Philip Tetlock’s work on expertise in prediction shows how fragile this tendency to go from hunch to belief can make us. After all, a prediction is nothing more than a hunch of what might be. He referred to Isaiah Berlin’s 1950 essay, “The Hedgehog and the Fox.” In the essay, Berlin quotes the ancient Greek poet Archilochus, “”a fox knows many things, but a hedgehog one important thing.” Taking some poetic license, you could said that a hedgehog is more prone to moving straight from hunch to belief, where a fox tends to evaluate her hunches against multiple sources. Tetlock found that when it came to the accuracy of predictions, it was better to be a fox than a hedgehog. In some cases, much better.

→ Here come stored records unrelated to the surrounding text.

-- ==== Sys2Proof/Laws/Access.lean ====
section
/-! SUPPORT. What the guest's accesses answer: the read and write paths over bytes that are readable or storable, and where they
stop. -/

namespace Sys2Proof.Laws

open Sys2Proof.Machine

/-! ### Values -/

theorem toNat_wrap (w : Width) (v : Word) : (wrap w v).toNat = v.toNat % 2 ^ w.xlen := by
  cases w
  · simp [wrap, Width.xlen, Width.bytes]; omega
  · simp only [wrap, Width.xlen, Width.bytes]; omega

theorem canonical_iff {w : Width} {v : Word} : canonical w v ↔ v.toNat < 2 ^ w.xlen := by
  constructor
  · intro h
    rw [← h, toNat_wrap]
    exact Nat.mod_lt _ (by positivity)
  · intro h
    apply BitVec.eq_of_toNat_eq
    rw [toNat_wrap, Nat.mod_eq_of_lt h]

theorem xlen_le (w : Width) : 32 ≤ w.xlen := by cases w <;> simp [Width.xlen, Width.bytes]
theorem xlen_dvd (w : Width) : (2 ^ w.xlen : Nat) ∣ 2 ^ 64 := by cases w <;> simp [Width.xlen, Width.bytes]

/-- The number a little-endian list of bytes holds (R72). -/
def numOf (bs : List Byte) : Nat :=
  match bs with
  | [] => 0
  | b :: t => b.toNat + 256 * numOf t

theorem numOf_lt (bs : List Byte) : numOf bs < 256 ^ bs.length := by
  induction bs with
  | nil => simp [numOf]
  | cons b t ih =>
    have := b.isLt
    simp only [numOf, List.length_cons, Nat.pow_succ]
    omega

theorem numOf_append (bs cs : List Byte) : numOf (bs ++ cs) = numOf bs + 256 ^ bs.length * numOf cs := by
  induction bs with
  | nil => simp [numOf]
  | cons b t ih => simp only [List.cons_append, numOf, ih, List.length_cons, Nat.pow_succ]; ring

theorem numOf_map_range (b : Nat → Byte) (n : Nat) : numOf ((List.range n).map b) = littleEndian b n := by
  induction n with
  | zero => rfl
  | succ k ih =>
    rw [List.range_succ, List.map_append, numOf_append, ih]
    simp [numOf, littleEndian, Nat.mul_comm]

theorem leWord_toNat (bs : List Byte) (h : bs.length ≤ 8) : (leWord bs).toNat = numOf bs := by
  induction bs with
  | nil => rfl
  | cons b t ih =>
    simp only [List.length_cons] at h
    have it := ih (by omega)
    have ht := numOf_lt t
    have hp : 256 ^ t.length ≤ 256 ^ 7 := Nat.pow_le_pow_right (by norm_num) (by omega)
    have hb := b.isLt
    simp only [leWord, numOf, BitVec.toNat_or, BitVec.toNat_shiftLeft, BitVec.toNat_setWidth, it]
    rw [Nat.mod_eq_of_lt (a := b.toNat) (by omega), Nat.shiftLeft_eq,
      Nat.mod_eq_of_lt (a := numOf t * 2 ^ 8) (by norm_num at hp ⊢; omega), ← Nat.shiftLeft_eq,
      ← Nat.shiftLeft_add_eq_or_of_lt (by omega), Nat.shiftLeft_eq]
    omega

theorem littleEndian_lt (b : Nat → Byte) (n : Nat) : littleEndian b n < 256 ^ n := by
  rw [← numOf_map_range]
  simpa using numOf_lt ((List.range n).map b)

theorem littleEndian_congr {b c : Nat → Byte} {n : Nat} (h : ∀ k < n, b k = c k) : littleEndian b n = littleEndian c n := by
  induction n with
  | zero => rfl
  | succ k ih => simp only [littleEndian]; rw [ih fun j hj => h j (by omega), h k (by omega)]

theorem byteOf_eq (v : Word) (k : Nat) : byteOf v k = BitVec.ofNat 8 (v.toNat / 256 ^ k) := by
  apply BitVec.eq_of_toNat_eq
  simp only [byteOf, BitVec.extractLsb'_toNat, BitVec.toNat_ofNat, Nat.shiftRight_eq_div_pow]
  rw [Nat.pow_mul]

theorem size_le (z : Size) : z.bytes ≤ 8 := by cases z <;> simp [Size.bytes]
theorem size_pos (z : Size) : 0 < z.bytes := by cases z <;> simp [Size.bytes]

/-! ### Addresses -/

theorem byteAddr_zero {s : State} {a : Word} (h : canonical s.w a) : s.byteAddr a 0 = a.toNat := by
  simp only [State.byteAddr, Nat.add_zero]
  exact Nat.mod_eq_of_lt (canonical_iff.mp h)

/-- Inside one page the addresses of an access do not wrap. -/
theorem byteAddr_inPage {s : State} {a : Word} {n k : Nat} (h : canonical s.w a) (hp : inOnePage a.toNat n = true) (hk : k < n) :
    s.byteAddr a k = a.toNat + k := by
  have hc := canonical_iff.mp h
  rw [inOnePage_iff] at hp
  refine Nat.mod_eq_of_lt ?_
  have : (4096 : Nat) ∣ 2 ^ s.w.xlen := by cases s.w <;> decide
  obtain ⟨m, hm⟩ := this
  rw [hm] at hc ⊢
  omega

theorem byteAddr_succ (s : State) (a : Word) (k : Nat) : s.byteAddr (wrap s.w (a + 1)) k = s.byteAddr a (k + 1) := by
  simp only [State.byteAddr, toNat_wrap, BitVec.toNat_add]
  rw [Nat.mod_mod_of_dvd _ (xlen_dvd _), Nat.mod_add_mod]
  congr 1
  show a.toNat + 1 + k = a.toNat + (k + 1)
  omega

theorem toNat_wrap_add (s : State) (a : Word) (k : Nat) : (wrap s.w (a + BitVec.ofNat 64 k)).toNat = s.byteAddr a k := by
  rw [toNat_wrap, BitVec.toNat_add, BitVec.toNat_ofNat, Nat.add_mod_mod, Nat.mod_mod_of_dvd _ (xlen_dvd _)]
  rfl

theorem byteAddr_congr {s t : State} (h : t.params = s.params) (a : Word) (k : Nat) : t.byteAddr a k = s.byteAddr a k := by
  simp only [State.byteAddr, State.w, h]

/-- The bytes of an access of at most 8 bytes have different addresses. -/
theorem byteAddr_inj (s : State) (a : Word) {j k : Nat} (hj : j < 8) (hk : k < 8) (h : s.byteAddr a j = s.byteAddr a k) : j = k := by
  simp only [State.byteAddr] at h
  have : (2 : Nat) ^ 32 ≤ 2 ^ s.w.xlen := Nat.pow_le_pow_right (by norm_num) (xlen_le _)
  generalize (2 : Nat) ^ s.w.xlen = m at *
  have hm : 8 ≤ m := by norm_num at this; omega
  rcases Nat.lt_trichotomy j k with hlt | he | hlt
  · exfalso
    have h1 : m ∣ (a.toNat + k) - (a.toNat + j) := (Nat.modEq_iff_dvd' (by omega)).mp h
    have := Nat.le_of_dvd (by omega) h1
    omega
  · exact he
  · exfalso
    have h1 : m ∣ (a.toNat + j) - (a.toNat + k) := (Nat.modEq_iff_dvd' (by omega)).mp h.symm
    have := Nat.le_of_dvd (by omega) h1
    omega

/-! ### Lookup -/

theorem lookup_mapped {s : State} {a : Nat} {p : Page} (h : s.pageAt (pageOf a) = some p) : lookup a s = .pure p s := by
  simp [lookup, lookupWith, h]

theorem lookup_missing {s : State} {a : Nat} (h : s.pageAt (pageOf a) = none) (hp : s.params.pageFault = .fault) :
    lookup a s = .trapped .protectionFault a s := by
  simp [lookup, lookupWith, h, hp]

/-! ### Reading -/

theorem readPage_backed {s : State} {a : Nat} (n : Nat) {p : Page} (h : s.pageAt (pageOf a) = some p) (hr : p.attr.read = true)
    (ht : isTrapPage p = false) : readPage a n s = .pure (s.bytes a n) s := by
  unfold readPage
  rw [lookup_mapped h, bind_pure, if_pos hr]
  cases hv : p.variant <;> simp [isTrapPage, hv] at ht ⊢

theorem readPage_noRead {s : State} {a : Nat} (n : Nat) {p : Page} (h : s.pageAt (pageOf a) = some p) (hr : p.attr.read = false) :
    readPage a n s = .trapped .protectionFault a s := by
  unfold readPage
  rw [lookup_mapped h, bind_pure, if_neg (by simp [hr])]

theorem readPage_missing {s : State} {a : Nat} (n : Nat) (h : s.pageAt (pageOf a) = none) (hp : s.params.pageFault = .fault) :
    readPage a n s = .trapped .protectionFault a s := by
  unfold readPage
  rw [lookup_missing h hp, bind_trapped]

theorem readable_iff {s : State} {a : Nat} :
    s.readable a = true ↔ ∃ p, s.pageAt (pageOf a) = some p ∧ p.attr.read = true ∧ isTrapPage p = false := by
  unfold State.readable
  cases s.pageAt (pageOf a) <;> simp

theorem storable_iff {s : State} {a : Nat} :
    s.storable a = true ↔ ∃ p, s.pageAt (pageOf a) = some p ∧ p.attr.write = true ∧ p.variant ≠ .sharedRO ∧
      isTrapPage p = false ∧ (s.params.execConstant && s.inExecSegment a) = false := by
  unfold State.storable
  cases s.pageAt (pageOf a)
  · simp
  · cases s.params.execConstant <;> simp [and_assoc]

But Tetlock also found that when it comes down to “crunching hunches”, machines tend to bet man hands down. It’s because humans have been programmed for thousands of generations to trust our hunches and no matter how much we fight it, we are born to treat our hunches as fact. Machines bear no such baggage.

This is an example of Moravec’s Paradox – the things that seem simple for humans are amazingly complex for machines. And vice versa. As artificial intelligence pioneer Marvin Minsky once recognized, it’s the things we do unconsciously that represent the biggest challenges for artificial intelligence, “In general, we’re least aware of what our minds do best.” Machines may never be as good as humans at creating a hunch – or, at least – we’re certainly not there yet. But machines have already outstripped humans in the ability to empirically analyze and validate multiple options.

Fellow Online Spin columnist Kaila Colbin posited this in her last column, “When Watson Comes for Your Job, Give it to Him.” As she points out, IBM’s Watson can kick any human ass when it comes to reviewing case law – or plowing through the details required for an accurate medical diagnosis – or assisting students prepare for an upcoming exam. But Watson isn’t very good at coming up with hunches. It’s because hunches aren’t rational. They’re inspirational. And machines aren’t fluent in inspiration. Not yet, anyway.

Maybe that’s why – even in something as logical as chess – the current champion isn’t a machine, or a human. It’s a combination of both. As American economist and author (Average is Over) Tyler explained in a blog post, a “striking percentage of the best or most accurate chess games of all time have been played by man-machine pairs.” Cowen shows four ways a man-machine team can outperform and they all have to do with leveraging the respective strengths of each. Humans use intuition to create hunches, and then harness the power of the machine to analyze relevant options.

Hunches have served humans very well. They will continue to do so. The trick is to decouple those hunches from the belief making mechanism that has historically accompanied it. That’s where we should let machines take over.